TASK ITEM :: When the string "done" occurs in a line of the listing below, return that line.

RECORDS TO PROCESS ::
++++++

-- ==== Sys2Proof/Laws/Ops.lean ====
section
/-! SUPPORT. One lemma for each shared operation that says once what it can do; the proofs about
instructions cite these and unfold no operation. -/

namespace Sys2Proof.Machine

/-! ### Events -/

theorem raise_of_takes {e : Event} {s : State} (h : s.TakesEvents) : raise e s = .next (trapEntry e s) := by
  unfold raise
  rw [h.2, h.1]
  rfl

/-- Raising an event enters the trap or is refused; it never answers anything else. -/
theorem raise_next {e : Event} {s t : State} (h : raise e s = .next t) :
    t = trapEntry e s ∧ s.TakesEvents := by
  unfold raise at h
  split at h
  · cases h
  · split at h
    · cases h
    · rename_i h1 h2
      cases h
      exact ⟨rfl, by simpa using h2, by simpa using h1⟩

theorem inRteSlot_of_none {s : State} (h : s.slot = none) : s.inRteSlot = false := by
  unfold State.inRteSlot; rw [h]

/-- A stop ends in a trap entry or not in a next state. -/
theorem stopWith_next {s t : State} {x : Stop} (h : stopWith s x = .next t) :
    ∃ e, t = trapEntry e s ∧ s.TakesEvents := by
  cases x with
  | event e => exact ⟨e, raise_next h⟩
  | refuse r => cases h

theorem orStop_ok {α : Type} (s : State) (a : α) (k : α → Out) : orStop s (.ok a) k = k a := rfl

theorem orStop_error {α : Type} (s : State) (x : Stop) (k : α → Out) :
    orStop s (.error x) k = stopWith s x := rfl

/-- What an instruction that goes on with an access can answer. -/
theorem orStop_next {α : Type} {s t : State} {x : Except Stop α} {k : α → Out}
    (h : orStop s x k = .next t) :
    (∃ a, x = .ok a ∧ k a = .next t) ∨ (∃ e, t = trapEntry e s ∧ s.TakesEvents) := by
  cases x with
  | ok a => exact .inl ⟨a, rfl, h⟩
  | error e => exact .inr (stopWith_next h)

/-! ### Checks -/

theorem illegal_of_none {s : State} (h : s.slot = none) : s.illegal = .illegalInstruction := by
  simp [State.illegal, h]

theorem illegal_of_some {s : State} {t : Slot} (h : s.slot = some t) : s.illegal = .slotIllegal := by
  simp [State.illegal, h]

theorem outsideSlot_of_none {s : State} (k : Out) (h : s.slot = none) : outsideSlot s k = k := by
  simp [outsideSlot, h]

theorem outsideSlot_of_some {s : State} {t : Slot} (k : Out) (h : s.slot = some t) :
    outsideSlot s k = raise .slotIllegal s := by
  simp [outsideSlot, h]

theorem privileged_of_md {s : State} (k : Out) (h : s.md = true) : privileged s k = k := by
  simp [privileged, h]

theorem privileged_of_user {s : State} (k : Out) (h : s.md = false) :
    privileged s k = raise s.illegal s := by
  simp [privileged, h]

theorem fpu_of_on {s : State} (k : Out) (h : s.fd = false) : fpu s k = k := by
  simp [fpu, h]

theorem fpu_of_off {s : State} (k : Out) (h : s.fd = true) : fpu s k = raise s.fpuOff s := by
  simp [fpu, h]

theorem outsideSlot_next {s t : State} {k : Out} (h : outsideSlot s k = .next t) :
    (s.slot = none ∧ k = .next t) ∨ (∃ e, t = trapEntry e s ∧ s.TakesEvents) := by
  unfold outsideSlot at h
  split at h
  · exact .inr ⟨_, raise_next h⟩
  · rename_i hn; exact .inl ⟨by simpa using hn, h⟩

theorem privileged_next {s t : State} {k : Out} (h : privileged s k = .next t) :
    (s.md = true ∧ k = .next t) ∨ (∃ e, t = trapEntry e s ∧ s.TakesEvents) := by
  unfold privileged at h
  split at h
  · exact .inl ⟨‹_›, h⟩
  · exact .inr ⟨_, raise_next h⟩

theorem fpu_next {s t : State} {k : Out} (h : fpu s k = .next t) :
    (s.fd = false ∧ k = .next t) ∨ (∃ e, t = trapEntry e s ∧ s.TakesEvents) := by
  unfold fpu at h
  split at h
  · exact .inr ⟨_, raise_next h⟩
  · rename_i hn; exact .inl ⟨by simpa using hn, h⟩

theorem evenField_next {s t : State} {f : FReg} {k : Out} (h : evenField s f k = .next t) :
    (s.double && oddField f) = false ∧ k = .next t := by
  unfold evenField at h
  split at h
  · cases h
  · rename_i hn; exact ⟨by simpa using hn, h⟩

theorem singleOnly_next {s t : State} {k : Out} (h : singleOnly s k = .next t) :
    s.double = false ∧ k = .next t := by
  unfold singleOnly at h
  split at h
  · cases h
  · rename_i hn; exact ⟨by simpa using hn, h⟩

theorem doubleOnly_next {s t : State} {f : FReg} {k : Out} (h : doubleOnly s f k = .next t) :
    s.double = true ∧ oddField f = false ∧ k = .next t := by
  unfold doubleOnly at h
  split at h
  · cases h
  · split at h
    · cases h
    · exact ⟨by simpa using ‹¬ (!_) = true›, by simpa using ‹¬ oddField f = true›, h⟩

theorem rounding_of_runs {s : State} (k : Out) (h : s.RoundingRuns) : rounding s k = k := by
  unfold rounding
  rw [if_neg]
  intro hc
  obtain ⟨h1, h2⟩ := Bool.and_eq_true_iff.mp hc
  rcases h (by simpa using h1) with h0 | h0 <;> rw [h0] at h2 <;> exact absurd h2 (by decide)

theorem rounding_of_reserved {s : State} (k : Out) (h : s.cfg.fpnum = .ieee) (hr : s.rm = 2 ∨ s.rm = 3) :
    rounding s k = .refused .roundingMode := by
  unfold rounding
  rcases hr with h0 | h0 <;> rw [h0, h] <;> rfl

theorem rounding_next {s t : State} {k : Out} (h : rounding s k = .next t) : s.RoundingRuns ∧ k = .next t := by
  unfold rounding at h
  split at h
  · cases h
  · rename_i hn
    refine ⟨fun hi => ?_, h⟩
    have hm : s.rm.msb = false := by
      cases hb : s.rm.msb
      · rfl
      · exact absurd (by rw [hi, hb]; rfl) hn
    revert hm
    generalize s.rm = r
    revert r
    decide

theorem done_next {s t : State} (h : done s = .next t) : t = s.advance := by
  unfold done at h; cases h; rfl

/-! ### Accesses -/

/-- The place `n` bytes above. -/
def Place.plus (p : Place) (n : Nat) : Place :=
  match p with
  | .mem loc => .mem (loc + n)
  | .special ea => .special (ea + BitVec.ofNat 32 n)

/-- Where an address of region 7 goes, if anywhere: to the handler. -/
theorem specialPlace_ok {h : Special} {ea : Word} {p : Place} (e : specialPlace h ea = .ok p) :
    h = .present ∧ p = .special ea := by
  cases h with
  | absent => cases e
  | present => cases e; exact ⟨rfl, rfl⟩

/-- A place in region 7 is one that there is a handler for, and its address is the effective address. -/
theorem locate_special {s : State} {k : Access} {md : Bool} {ea a : Word}
    (h : s.locate k md ea = .ok (.special a)) : s.cfg.special = .present ∧ a = ea := by
  unfold State.locate at h
  split at h
  · cases h
  · simp only at h
    split at h
    · cases h
    · split at h
      · obtain ⟨h1, h2⟩ := specialPlace_ok h
        cases h2
        exact ⟨h1, rfl⟩
      · split at h
        · cases h
        · split at h
          · cases h
          · unfold translated at h
            split at h <;> cases h

/-- A place lies in the address space, and keeps the offset in a page of its effective address. -/
theorem locate_bound {s : State} {k : Access} {md : Bool} {ea : Word} {p : Place}
    (h : s.locate k md ea = .ok p) : p.loc < 2 ^ 32 ∧ p.loc % 4096 = ea.toNat % 4096 := by
  have hea := ea.isLt
  have h29 : (ea.extractLsb' 0 29).toNat = ea.toNat % 2 ^ 29 := by simp [BitVec.extractLsb'_toNat]
  unfold State.locate at h
  split at h
  · cases h; exact ⟨hea, rfl⟩
  · simp only at h
    split at h
    · cases h
    · split at h
      · obtain ⟨-, rfl⟩ := specialPlace_ok h
        exact ⟨hea, rfl⟩
      · split at h
        · cases h; simp only [Place.loc, h29]; omega
        · split at h
          · cases h; simp only [Place.loc, h29]; omega
          · unfold translated at h
            split at h
            · rename_i f _
              cases h
              have hf := f.isLt
              have h12 : (ea.extractLsb' 0 12).toNat = ea.toNat % 2 ^ 12 := by
                simp [BitVec.extractLsb'_toNat]
              simp only [Place.loc]
              rw [BitVec.toNat_append, h12, ← Nat.shiftLeft_add_eq_or_of_lt (Nat.mod_lt _ (by decide)), Nat.shiftLeft_eq]
              omega
            · cases h
            · cases h

/-- An access that passes its checks is aligned, and its bytes lie in the address space. -/
theorem check_ok {s : State} {k : Access} {sz : Size} {ea : Word} {p : Place}
    (h : s.check k sz ea = .ok p) :
    ea.toNat % sz.bytes = 0 ∧ s.locate k s.md ea = .ok p ∧ p.loc + sz.bytes ≤ 2 ^ 32 := by
  unfold State.check at h
  split at h
  · rename_i ha
    obtain ⟨hb, hm⟩ := locate_bound h
    refine ⟨ha, h, ?_⟩
    cases sz <;> simp only [Size.bytes] at ha ⊢ <;> omega
  · cases h

/-- A misaligned data access is an address error of its kind (R92). -/
theorem check_misaligned {s : State} {k : Access} {sz : Size} {ea : Word}
    (h : ea.toNat % sz.bytes ≠ 0) : s.check k sz ea = .error (.event (.addressError k ea)) := by
  unfold State.check; rw [if_neg h]

/-- The checks of an access depend on SR.MD and the parameters only. -/
theorem check_congr {s t : State} (hc : t.cfg = s.cfg) (hm : t.md = s.md) (k : Access) (sz : Size) (ea : Word) :
    t.check k sz ea = s.check k sz ea := by
  unfold State.check State.locate; rw [hc, hm]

++++++

WRITTEN SOLUTION ::
theorem done_next {s t : State} (h : done s = .next t) : t = s.advance := by
  unfold done at h; cases h; rfl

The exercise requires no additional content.